Голова дракона отдернулась со сверхъестественной скоростью, и уязвимые глаза размером с человека оказались вне досягаемости грифоньих когтей. Огромный змей рванулся в сторону, уклоняясь от грифона.
Еще один финт.
Ариосто развернулся на кончике крыла в изгибе драконьей шеи, прочь от головы. Голова тянулась за ним, Эш готовился выдохнуть, и его злоба обжигала самый воздух, но Ариосто вертелся и вертелся, а золотые крылья снова сильно взмахнули, грифон поднял когти, поджал задние лапы и полетел вдоль большого черного тела в паре дюймов над спиной Эша, к правому боку змея, который походил на корпус черного корабля.
И Габриэль потянулся вперед, как мальчик, который копьем вколачивает колышки в землю. Он сжимал копье обеими руками, Ариосто знал, что делает, и было уже слишком поздно беспокоиться о падении. Он наклонился наружу, Эш повернулся, и большое крыло черного дракона пошло назад, загребая холодный воздух и обнажая основание крыла, где массивные кости и мускулы приводили в движение существо, которое не могло существовать, основание крыла, которое само было почти с человека шириной, и туда-то Габриэль и вонзил копье, нанеся один-единственный удар оружием, созданным специально для этой цели. Оно проникало все глубже и глубже…
Его левая рука словно бы вспыхнула огнем, и огромный поток силы влился в копье. Габриэль улыбнулся, когда его горящая золотом кожа начала расплываться. Это было мучительно и радостно. Он слышал пение, он слышал голоса Амиции и Мирам…

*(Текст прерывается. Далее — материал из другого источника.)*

/-- The state of the machine. Fields marked MODEL's own are not in the spec. -/
structure State where
  /-- MODEL's own: the installation of R10, never changed (log 3). -/
  cfg : Installation
  /-- The register sets of the sixteen levels (R30). -/
  regs : Vector RegSet 16
  /-- The current program level (R50). -/
  pil : BitVec 4
  /-- The previous program level (R51). -/
  pvl : BitVec 4
  /-- STS bit 15, interrupt system on (R36). -/
  ioni : Bool
  /-- STS bit 14, memory management on (R36). -/
  poni : Bool
  /-- STS bit 13, extended address mode (R36). -/
  sexi : Bool
  /-- Priority interrupt enable (R45). -/
  pie : Word
  /-- Priority interrupt detect, the part programs and the internal interrupt system set (R46). -/
  pid : Word
  /-- Internal interrupt enable (R52). -/
  iie : Word
  /-- Internal interrupt detect (R53). -/
  iid : Word
  /-- Internal interrupt code (R54). -/
  iic : BitVec 4
  /-- IIC_LOCK (R54). -/
  iicLock : Bool
  /-- The operator's switch register (R56). -/
  opr : Word
  /-- The lamp register (R57). -/
  lmp : Word
  /-- The paging control registers of the sixteen levels (R66). -/
  pcr : Vector Pcr 16
  /-- Paging status (R67). -/
  psr : Word
  /-- PSR_LOCK (R67). -/
  psrLock : Bool
  /-- Memory error status (R68). -/
  pes : Word
  /-- Memory error address (R69). -/
  pea : Word
  /-- PES_LOCK (R68, R69). -/
  pesLock : Bool
  /-- Error correction control (R70). -/
  eccr : BitVec 5
  /-- The protect halves of the page table entries, entry 64 t + v (R72, `spec/20_memory.md` R121). -/
  prot : Vector Word 256
  /-- The map halves of the page table entries (R72, `spec/20_memory.md` R122). -/
  map : Vector Word 256
  /-- Lower cache inhibit limit (R63). -/
  lcil : BitVec 14
  /-- Upper cache inhibit limit (R63). -/
  ucil : BitVec 14
  /-- The used entries of the cache, indexes strictly rising (R76). -/
  cache : List CacheLine
  /-- The 60 microseconds after a cache clear are not over (`spec/20_memory.md` R159, R160; log 14). -/
  cacheClearing : Bool
  /-- Main memory: word `pa` has its high byte at byte address 2 pa and its low byte at 2 pa + 1 (R83, R102). -/
  mem : Memory
  /-- At a word address, in bits 5-0, by how much the stored check bits differ from the right ones (R83,
  `spec/20_memory.md` R170). -/
  ecc : Memory
  /-- The writable control store as 1024 words (R81, `spec/49_system_control.md` R520). -/
  wcs : List Word
  /-- WCS_LOADED (R81). -/
  wcsLoaded : Bool
  /-- The run state (R79). -/
  runState : RunState
  /-- OPCOM_ACTIVE (R79). -/
  opcomActive : Bool
  /-- MODEL's own: the test between instructions has been made at this boundary (log 5). -/
  boundaryDone : Bool
  /-- The real-time clock (R82). -/
  clock : Clock
  /-- The console interface (R82). -/
  console : Console
  /-- The panel processor (R82). -/
  panel : Panel
  /-- The plugged-in interfaces, the nearest to the CPU first (`spec/61_io_devices.md` R740). -/
  devices : List Device
  /-- The operator's communication (R80). -/
  mopc : Mopc
  /-- The Bus Monitor Register, internal register 22 and 23 read (`spec/62_operator.md` R850; log 40). -/
  busMonitor : BitVec 24
  /-- The bootstrap loader (`spec/62_operator.md` R842). -/
  loader : Loader
  /-- The panel key (`spec/00_scope.md` R10). -/
  panelKey : PanelKey
  /-- MODEL's own: what the outside world will do, before which steps (log 5). -/
  events : List HostEvent
  /-- MODEL's own: the bus cycles of other agents before each of the next accesses of the CPU (`spec/20_memory.md` R180,
  R182; log 18). -/
  steals : List (List BusCycle)
  /-- MODEL's own: the page table entries through which accesses pass, and whether they write, while an instruction is looked
  at that a master clear cuts off; none in the states of a run (`spec/70_reset_and_hazards.md` R860; log 10). -/
  watch : Option (List (BitVec 8 × Bool))
  /-- MODEL's own: how many free values have been drawn (log 6). -/
  freeCount : Nat
deriving DecidableEq, Repr
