/-! ### Privilege (`spec/60_exceptions.md` R700) -/

/-- Whether a privileged instruction may be executed: without paging, on rings 2 and 3, or as the operator's manual
instruction (R700, R822). -/
def State.mayRunPrivileged (s : State) : Bool :=
  !s.cfg.hasMms || !s.poni || s.ring ≥ 2 ||
    match s.mopc.semi with
    | .manual _ => true
    | _ => false

/-- A privileged instruction: its effect where allowed, else PI and the next word (R700). -/
def State.privileged (s : State) (effect : Result) : Result :=
  if s.mayRunPrivileged then effect else .next (s.raise .pi).advance

/-- An instruction that is not implemented: II, and P at the next word (R672, R676, R684). -/
def State.illegal (s : State) : Result := .next (s.raise .ii).advance

end Sys2Proof.Machine
end

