-- ==== Sys2Proof/Machine/Operands.lean ====
section
/-! DEFINITION. The operand forms: the effective location of the memory reference instructions
(`spec/40_memory_reference.md` R250, R251), register sources and destinations (`spec/45_register_ops.md`). -/

namespace Sys2Proof.Machine

/-- The effective location and whether accesses to it are P relative (R251): pre-indexing by B, one level of indirection,
post-indexing by X. -/
def State.effLoc (s : State) (m : MemRef) : Access (Word × Rel) :=
  let disp := sext8 m.disp
  let index := if m.x then s.x else 0
  let base := if m.b then s.b else s.p
  if m.i then
    (s.memRead .raddr (if m.b then .nonprel else .prel) (base + disp)).bind fun iw s => .done (iw + index, .nonprel) s
  else if !m.b && m.x then .done (s.x + disp, .nonprel) s
  else .done (base + disp + index, if m.b || m.x then .nonprel else .prel) s

/-- The operand word at the effective location (R251, kind ROP). -/
def State.readOperand (s : State) (m : MemRef) : Access Word :=
  (s.effLoc m).bind fun (el, rel) s => s.memRead .rop rel el

/-- Store a word at the effective location; the indirect word is read first (R251, kind STO). -/
def State.writeOperand (s : State) (m : MemRef) (w : Word) : Access Unit :=
  (s.effLoc m).bind fun (el, rel) s => s.memWrite rel el w

/-- Two consecutive words, the address wrapping (`spec/20_memory.md` R106). -/
def State.readDouble (s : State) (kind : Kind) (rel : Rel) (va : Word) : Access (Word × Word) :=
  (s.memRead kind rel va).bind fun w0 s => (s.memRead kind rel (va + 1)).bind fun w1 s => .done (w0, w1) s

/-- Store two consecutive words in ascending order (R106, R257). -/
def State.writeDouble (s : State) (rel : Rel) (va : Word) (w0 w1 : Word) : Access Unit :=
  (s.memWrite rel va w0).bind fun _ s => s.memWrite rel (va + 1) w1

/-- Three consecutive words (R106). -/
def State.readTriple (s : State) (kind : Kind) (rel : Rel) (va : Word) : Access (Word × Word × Word) :=
  (s.memRead kind rel va).bind fun w0 s =>
    (s.memRead kind rel (va + 1)).bind fun w1 s => (s.memRead kind rel (va + 2)).bind fun w2 s => .done (w0, w1, w2) s

/-- Store three consecutive words in ascending order (R106). -/
def State.writeTriple (s : State) (rel : Rel) (va : Word) (w0 w1 w2 : Word) : Access Unit :=
  (s.memWrite rel va w0).bind fun _ s =>
    (s.memWrite rel (va + 1) w1).bind fun _ s => s.memWrite rel (va + 2) w2

/-- A register as an operand of a register instruction: number 0 is the constant zero, P reads as the address of the
next word (`spec/45_register_ops.md` R391, R394). -/
def State.regValue (s : State) : RField → Word
  | .zero => 0
  | .p => s.p + 1
  | n => s.cur.get n

/-- Write a register without ending the instruction; number 0 discards the value (R392). -/
def State.putReg (s : State) (n : RField) (v : Word) : State :=
  match n with
  | .zero => s
  | n => s.setCur (s.cur.put n v)

/-- Write the destination and end the instruction: a write to P is a jump (R392). -/
def State.endReg (s : State) (n : RField) (v : Word) : State :=
  match n with
  | .p => s.setP v
  | n => (s.putReg n v).advance

end Sys2Proof.Machine
end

…а голова Эша продолжала поворачиваться назад на бесконечно гибкой шее, и огромные красные глаза заметили опасность.
И в это же мгновение крыло разорвалось на части изнутри, и смертоносное дыхание коснулось человека и его зверя.
Они исчезли.
Бланш не должна была ехать по заснеженным полям Альбы. Она оставалась с последним резервом Габриэля, и у нее был ключ от врат. Но она не могла ничего не делать. Когда Беатриса помогла ей одеться, явно дав понять, что, будучи служанкой императрицы, никогда в жизни не собиралась застегивать доспехи, Бланш вышла из пустого шатра красного шелка, пройдя мимо пустого и чистого круглого стола. Рядом со старым походным стулом Габриэля на полу шатра лежал серебряный кубок. Анна потеряла его в спешке. Бланш наклонилась — и нагрудник уперся в раздувшийся живот.
«Беременная и в доспехах», — подумала она.
А за этой мыслью пришли легионы других, куда более мрачных. Они маршировали по ее разуму непобедимой армией, но она отказывалась их принять. Вместо этого она поправила чужой пояс для меча и вышла на упругую траву чужого мира, где Йон Ганг держал ее красивого ифрикуанского скакуна, молочно-белого от хвоста до носа. Ганг подсадил ее в седло.
Она чувствовала себя самозванкой. Она была прачкой, но никак не рыцарем. Ганг, одетый в легкий доспех, улыбнулся:
— Капитан так и сказал, что вы поедете.
Бланш почувствовала, что краснеет. Но слова Ганга придали ей мужества, и она взялась за повод. Она впервые села в седло целый год назад и уже неплохо ездила, но не могла представить, как это — драться верхом. Латные рукавицы мешали двигать запястьями. Все было очень необычно.
Ребенок пинался.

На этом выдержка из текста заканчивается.